Introduction
The recent warning from the NHS to its staff regarding unauthorized access to patient records—explicitly citing potential prison sentences—serves as a stark reminder that the most dangerous perimeter is often the one you pay. In 2026, while we obsess over zero-day exploits in the cloud, the attack vector most likely to result in regulatory fines and reputational ruin remains the trusted insider with legitimate credentials abusing access.
This is not a theoretical risk. We are seeing a resurgence in "snooping" incidents where staff access records of VIPs, neighbors, or former partners out of curiosity or malice. As defenders, we must shift our mindset from "keeping people out" to "accounting for every action inside." This post outlines how to detect inappropriate data access (snooping) and harden your audit capabilities against insider misuse.
Technical Analysis
Vector: Privilege Misuse (Valid Accounts) Affected Platforms: Windows Workstations, Electronic Health Record (EHR) Systems, PACS (Picture Archiving and Communication Systems), File Servers storing PHI.
Attack Mechanics
Unlike external ransomware, this attack vector relies on abuse of inherent trust.

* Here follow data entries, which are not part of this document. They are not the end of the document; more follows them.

-- ==== Sys2Proof/Laws/Slot.lean ====
section
/-! SUPPORT. What the shared operations of a slot word do: the operations on the current core, the writes they put into flight, and the run of a word that issues undisturbed. -/

namespace Sys2Proof.Machine

/-! ### Operations that change one core -/

/-- An effect for the commit joins the open segment of its core. -/
@[simp] theorem addEffect_core (p : Nat) (e : Effect) (s : State) :
    (addEffect p e s).core p = { s.core p with seg := { (s.core p).seg with effects := (s.core p).seg.effects ++ [e] } } := by
  simp [addEffect]

/-- An implicit mark is asked for on its core. -/
@[simp] theorem markAfter_core (p : Nat) (s : State) : (markAfter p s).core p = { s.core p with markAfter := true } := by
  simp [markAfter]

/-- A check joins those that the open segment awaits. -/
@[simp] theorem addCheck_core (p : Nat) (k : Check) (s : State) :
    (addCheck p k s).core p = { s.core p with seg := { (s.core p).seg with checks := (s.core p).seg.checks ++ [k] } } := by
  simp [addCheck]

/-- A report joins those that the core will take at a mark. -/
@[simp] theorem addReport_core (p : Nat) (t : TrapRec) (s : State) :
    (addReport p t s).core p = { s.core p with async := (s.core p).async ++ [t] } := by
  simp [addReport]

/-- The first trap raised in a bundle is the one that stands. -/
theorem raiseAt_sync {s : State} {p : Nat} (cause sub : Nat) (info : Word) (h : (s.core p).sync = none) :
    ((raiseAt p cause sub info s).core p).sync = some ⟨cause, sub, (s.core p).work.pc, (s.core p).work.space, info⟩ := by
  simp only [raiseAt, State.core_onCore_same, h]

/-- A trap raised after another leaves everything as it is on the core. -/
theorem raiseAt_held {s : State} {p : Nat} {t : TrapRec} (cause sub : Nat) (info : Word) (h : (s.core p).sync = some t) :
    (raiseAt p cause sub info s).core p = s.core p := by
  simp only [raiseAt, State.core_onCore_same, h]

/-- A word without poisoned sources has its effect. -/
@[simp] theorem unlessPoisoned_false (x : Ctx) (k : State → State) (s : State) : unlessPoisoned x false k s = k s := rfl

/-- A word with a poisoned source traps POISON_USE. -/
@[simp] theorem unlessPoisoned_true (x : Ctx) (k : State → State) (s : State) :
    unlessPoisoned x true k s = raise x causePoison s := rfl

/-! ### Writes in flight -/

/-- A pending write joins those of its core and changes nothing else of it. -/
@[simp] theorem pushWrite_core (x : Ctx) (lat : Nat) (dest : Dest) (value : Vec) (f : Pending → Pending) (s : State) :
    (pushWrite x lat dest value f s).core x.p =
      (s.core x.p).addPend (f { (s.core x.p).work.write x.slot lat dest value with since := s.cyc.toNat }) := by
  simp [pushWrite]

/-- A result for s0 leaves its STAT bits alone. -/
theorem putS_zero (x : Ctx) (lat : Nat) (v : Word) (poison : Bool) (st : BitVec 6) (s : State) :
    putS x lat 0 v poison st s = pushStat x lat st s := rfl

/-- No STAT bit raised: nothing is put into flight. -/
@[simp] theorem pushStat_zero (x : Ctx) (lat : Nat) (s : State) : pushStat x lat 0 s = s := rfl

/-- No WARN bit raised: nothing is put into flight. -/
@[simp] theorem pushWarn_zero (x : Ctx) (s : State) : pushWarn x 0 s = s := rfl

/-- A result for any other S code is one pending write. -/
theorem putS_other {x : Ctx} {code : BitVec 6} (lat : Nat) (v : Word) (poison : Bool) (st : BitVec 6) (s : State)
    (h : code ≠ 0) : putS x lat code v poison st s =
      pushWrite x lat (.scalar code.toNat) ((if poison then 0 else v).setWidth 2048)
        (fun q => { q with poison := poison, stat := st }) s := by
  unfold putS
  rw [if_neg h]

/-- A result for p0 is discarded. -/
@[simp] theorem putP_zero (x : Ctx) (lat : Nat) (v mask : Word) (s : State) : putP x lat 0 v mask s = s := rfl

end Sys2Proof.Machine

namespace Sys2Proof.Safety

open Sys2Proof.Machine

/-- Nothing that the slots of a bundle at `pc` left on core `p` interrupts what follows them. -/
def Quiet (p : Nat) (pc : Word) (space : Bool) (s : State) : Prop :=
  (s.core p).sync = none ∧ (s.core p).seg.bad = none ∧ (s.core p).onlySret pc space = false

theorem quiet_of_calm {s : State} (h : calm s = true) : Quiet s.cur (s.core s.cur).work.pc (s.core s.cur).work.space s := by
  simp only [calm, Bool.and_eq_true, Option.isNone_iff_eq_none, Bool.not_eq_true'] at h
  exact ⟨h.1.1.1, h.1.2, h.2⟩

/-- A pending write disturbs nothing. -/
theorem quiet_pushWrite {x : Ctx} {s : State} {pc : Word} {space : Bool} (lat : Nat) (dest : Dest) (value : Vec) (f : Pending → Pending)
    (h : Quiet x.p pc space s) : Quiet x.p pc space (pushWrite x lat dest value f s) := by
  simpa [Quiet, Core.onlySret] using h

theorem quiet_pushStat {x : Ctx} {s : State} {pc : Word} {space : Bool} (lat : Nat) (st : BitVec 6) (h : Quiet x.p pc space s) :
    Quiet x.p pc space (pushStat x lat st s) := by
  unfold pushStat
  split
  · exact h
  · exact quiet_pushWrite _ _ _ _ h

theorem quiet_pushWarn {x : Ctx} {s : State} {pc : Word} {space : Bool} (w : BitVec 7) (h : Quiet x.p pc space s) : Quiet x.p pc space (pushWarn x w s) := by
  unfold pushWarn
  split
  · exact h
  · exact quiet_pushWrite _ _ _ _ h

theorem quiet_putS {x : Ctx} {s : State} {pc : Word} {space : Bool} (lat : Nat) (code : BitVec 6) (v : Word) (poison : Bool) (st : BitVec 6)
    (h : Quiet x.p pc space s) : Quiet x.p pc space (putS x lat code v poison st s) := by
  unfold putS
  split
  · exact quiet_pushStat _ _ h
  · exact quiet_pushWrite _ _ _ _ h

theorem quiet_putP {x : Ctx} {s : State} {pc : Word} {space : Bool} (lat n : Nat) (v mask : Word) (h : Quiet x.p pc space s) :
    Quiet x.p pc space (putP x lat n v mask s) := by
  unfold putP
  split
  · exact h
  · exact quiet_pushWrite _ _ _ _ h

theorem quiet_putV {x : Ctx} {s : State} {pc : Word} {space : Bool} (lat : Nat) (code : BitVec 6) (v : Vec) (mask : Word) (poison : Bool)
    (st : BitVec 6) (h : Quiet x.p pc space s) : Quiet x.p pc space (putV x lat code v mask poison st s) := by
  simp only [putV]
  split
  · exact quiet_pushStat _ _ h
  · split <;> exact quiet_pushWrite _ _ _ _ h

/-- What a pending write leaves of the state beside the core. -/
@[simp] theorem cur_pushWrite (x : Ctx) (lat : Nat) (dest : Dest) (value : Vec) (f : Pending → Pending) (s : State) :
    (pushWrite x lat dest value f s).cur = s.cur := rfl

@[simp] theorem cur_pushStat (x : Ctx) (lat : Nat) (st : BitVec 6) (s : State) : (pushStat x lat st s).cur = s.cur := by
  unfold pushStat; split <;> rfl

@[simp] theorem cur_pushWarn (x : Ctx) (w : BitVec 7) (s : State) : (pushWarn x w s).cur = s.cur := by
  unfold pushWarn; split <;> rfl

@[simp] theorem cur_putS (x : Ctx) (lat : Nat) (code : BitVec 6) (v : Word) (poison : Bool) (st : BitVec 6) (s : State) :
    (putS x lat code v poison st s).cur = s.cur := by
  unfold putS; split <;> simp

@[simp] theorem cur_putP (x : Ctx) (lat n : Nat) (v mask : Word) (s : State) : (putP x lat n v mask s).cur = s.cur := by
  unfold putP; split <;> simp

@[simp] theorem cur_putV (x : Ctx) (lat : Nat) (code : BitVec 6) (v : Vec) (mask : Word) (poison : Bool) (st : BitVec 6)
    (s : State) : (putV x lat code v mask poison st s).cur = s.cur := by
  simp only [putV]; split
  · exact cur_pushStat ..
  · split <;> rfl

/-- Nothing follows the slots where they leave the core quiet. -/
theorem settle_quiet {p : Nat} {before after : State} (h : Quiet p (before.core p).work.pc (before.core p).work.space after) : settle p before after = after := by
  obtain ⟨h1, h2, h3⟩ := h
  simp [settle, settleWith, h1, h2, h3]

/-- What runs of a word that passes its checks with a guard that lets it act (R70, R79, R82, R55). -/
theorem runSlot_issues {i : Instr} {f : Fields} {s : State} (body : Ctx → State → State) (h : issues i f s = true)
    (hc : (body (ctxOf i f s) (warned i f s)).cur = s.cur) :
    runSlot i f body s = counted i f (body (ctxOf i f s) (warned i f s)) := by
  simp only [issues, Bool.and_eq_true, Bool.or_eq_true, Bool.not_eq_true'] at h
  obtain ⟨⟨⟨h1, h2⟩, h3⟩, -⟩ := h
  have hg : (laneGated i (ctxOf i f s).f || (s.core (ctxOf i f s).p).work.guard f.g) = true := by
    exact (Bool.or_eq_true _ _).mpr h3
  have hp : (privileged i && !(s.core (ctxOf i f s).p).sup) = false := by
    rcases h2 with h2 | h2 <;> simp [ctxOf, h2]
  have e : runSlot i f body s = if isSR i f then
      (body (ctxOf i f s) (warned i f s)).onCore s.cur fun c => { c with srUsed := c.srUsed + 1 }
      else body (ctxOf i f s) (warned i f s) := by
    simp only [runSlot, h1, hp, hg, Bool.not_true, Bool.false_eq_true, if_false, if_true]
    rfl
  rw [e, counted, hc]

/-- A word that issues undisturbed and leaves the core quiet has its body's effect, its WARN bits and its use of the SR counters, and nothing else. -/
theorem slotExec_issues {i : Instr} {f : Fields} {s : State} (body : Ctx → State → State) (h : issues i f s = true)
    (hc : (body (ctxOf i f s) (warned i f s)).cur = s.cur)
    (hq : Quiet s.cur (s.core s.cur).work.pc (s.core s.cur).work.space (body (ctxOf i f s) (warned i f s))) :
    slotExec i f body s = counted i f (body (ctxOf i f s) (warned i f s)) := by
  unfold slotExec
  rw [runSlot_issues body h hc]
  apply settle_quiet
  unfold counted
  split
  · rw [hc]; simpa [Quiet, Core.onlySret] using hq
  · exact hq

end Sys2Proof.Safety
end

The actor (a healthcare professional) logs in using their own domain credentials, launches the authorized EHR client or file explorer, and navigates to patient records they have no clinical justification to view.
- The Mechanism: Most EHR systems rely on Role-Based Access Control (RBAC). If a nurse has access to the "ER Triage" application, they can often query any patient in that queue. If permissions are overly broad (e.g., access to the entire patient master index), nothing stops them from searching for a specific celebrity.
- Exfiltration/Snooping: The data is viewed on screen. No malware is triggered. No C2 beacon is established. The attack is a legitimate application session doing something it shouldn't.
- Exploitation Status: Confirmed active exploitation. The NHS warning confirms this is a recurring, current issue requiring immediate administrative and technical intervention.
Detection Strategy
Since the behavior looks like normal work, detection relies on contextual anomalies. We must look for:
- Volume: Accessing an abnormal number of records in a short timeframe (bulk scraping).
- Time: Accessing sensitive records outside of assigned shifts or during non-business hours.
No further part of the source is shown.